The picnic was in Leonard’s grove, and young and old were asked. The seventeenth-of-June picnic is a regular institution in our village. I went with Louisa, and little Alice in her new white muslin dress; the child had been counting on it for weeks. We were nearly all assembled when the Jamesons arrived. Half a dozen of us had begun to lay the table for luncheon, though we were not to have it for an hour or two. We always thought it a good plan to make all our preparations in season. We were collecting the baskets and boxes, and it did look as if we were to have an unusual feast that year. Those which we peeped into appeared especially tempting. Mrs. Nathan Butters had brought a great loaf of her rich fruit cake, a kind for which she is famous in the village, and Mrs. Sim White had brought two of her whipped-cream pies. Mrs. Ketchum had brought six mince pies, which were a real rarity in June, and Flora Clark had brought a six-quart pail full of those jumbles she makes, so rich that if you drop one it crumbles to pieces. Then there were two great pinky hams and a number of chickens. Louisa and I had brought a chicken; we had one of ours killed, and I had roasted it the day before.

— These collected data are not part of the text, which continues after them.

-- ==== Sys2Proof/Tests/Slice0.lean ====
section
/-!
SUPPORT. The model's own tests: the well-formedness smoke tests, the manual's worked examples, and for
each statement of Certificates/Slice0/Obligations.lean a witness that its hypotheses can be met.
-/

namespace Sys2Proof.Tests

open Sys2Proof Sys2Proof.Machine

-- One theorem at a time: evaluated side by side, they ask for more threads than check.sh's memory holds.
set_option Elab.async false

/-! ## States for the tests -/

/-- The segments of the line of the manual's worked example (1.8). -/
def lineSegments : List Segment :=
  [⟨0, 2500, 1, .platform⟩, ⟨60000, 10000, 2, .plain⟩, ⟨610000, 6000, 3, .tunnel⟩,
   ⟨980000, 10000, 2, .plain⟩, ⟨1330000, 6000, 1, .plain⟩, ⟨1390000, 3000, 0, .loop⟩,
   ⟨1456000, 6000, 1, .plain⟩, ⟨1520000, 8000, 2, .bridge⟩, ⟨1700000, 10000, 3, .plain⟩,
   ⟨2786000, 2500, 1, .platform⟩]

/-- The checkpoints of that line. -/
def lineCheckpoints : List Checkpoint :=
  [⟨300000, .any, 8, 400⟩, ⟨1200000, .any, 9, 400⟩, ⟨1405000, .east, 10, 300⟩,
   ⟨1405000, .west, 11, 300⟩, ⟨1650000, .any, 12, 400⟩, ⟨2500000, .any, 13, 400⟩]

/-- An Operating Set for that line; slot 9 follows input 9 with a set count of 50 ms and no clear
count, and slot 13 is true. -/
def lineSet : OperatingSet :=
  { OperatingSet.factory with
    segCount := 10
    segs := lineSegments ++ List.replicate 38 Segment.factory
    cpCount := 6
    cps := lineCheckpoints ++ OperatingSet.factory.cps.drop 6
    lower := ⟨20000, 2825800, 250⟩
    loop := ⟨1422600, 1423000, 300⟩
    upper := ⟨2826000, 19700, 250⟩
    settings :=
      { Settings.factory with
        ac0 := 1200, ac1 := 1100, ac2 := 1000, ac3 := 900, aAcc := 600, dF := 150, cMax := 1000 }
    filters :=
      ((List.range 9).map FilterConfig.factory) ++ [⟨.input 9, true, 50, 0, true⟩]
        ++ ((List.range 3).map fun i => FilterConfig.factory (i + 10))
        ++ [⟨.alwaysTrue, false, 0, 0, false⟩] }

/-- A store that holds that set, commissioned and locked. -/
def lineStore : Store where
  consts := ⟨some 2846000, some 60000, some 38, some 420, some 14000, some 12000, some 100, some 100⟩
  lock := true
  stored := lineSet
  mark := true
  active := lineSet
  staging := none
  cycle := .idle

/-- Every receiver in a receive state. -/
def received (rx : Receiver) (l : PerParty Link) : PerParty Link where
  console := { l.console with rx := rx }
  drive := { l.drive with rx := rx }
  car1 := { l.car1 with rx := rx }
  car2 := { l.car2 with rx := rx }
  loopStation := { l.loopStation with rx := rx }

/-- The cars stand PARKED at LOWER, referenced and at rest, car 1's doors closed but not locked; every
receiver has taken a SYNC. -/
def base : State :=
  { State.reset with
    links := received (.inFrame []) State.reset.links
    slots := List.replicate 13 Slot.afterReset ++ [⟨true, true, none, false⟩]
    reck :=
      { Reckoner.afterReset with
        referenced := true
        sample := { Sample.afterReset with s := 20472, p := ⟨20000, 2825500⟩, referenced := true } }
    store := lineStore
    run := { RunControl.afterReset with standstill := true }
    faults := []
    conds := []
    tableInvalid := false
    recs :=
      ⟨⟨⟨.closed, false, some 6000⟩, ⟨.closedLocked, false, some 1200⟩⟩,
        ⟨.closedLocked, .closedLocked⟩, ⟨true, 0⟩⟩ }

/-- Both cars' doors are locked. -/
def locked : State :=
  { base with recs := { base.recs with car := ⟨⟨.closedLocked, false, some 6000⟩, base.recs.car.two⟩ } }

I remarked to Mrs. Ketchum that we should have an unusually nice dinner; and so we should have had if it had not been for Mrs. H. Boardman Jameson.
The Jamesons came driving into the grove in the Liscom carryall and their buggy. Mr. Jacob Liscom was in charge of the carryall, and the Jameson boy was on the front seat with him; on the back seat were Grandma, or Madam Cobb, and the younger daughter. Harry Liscom drove the bay horse in the buggy, and Mrs. Jameson and Harriet were with him, he sitting between them, very uncomfortably, as it appeared—his knees were touching the dasher, as he is a tall young man.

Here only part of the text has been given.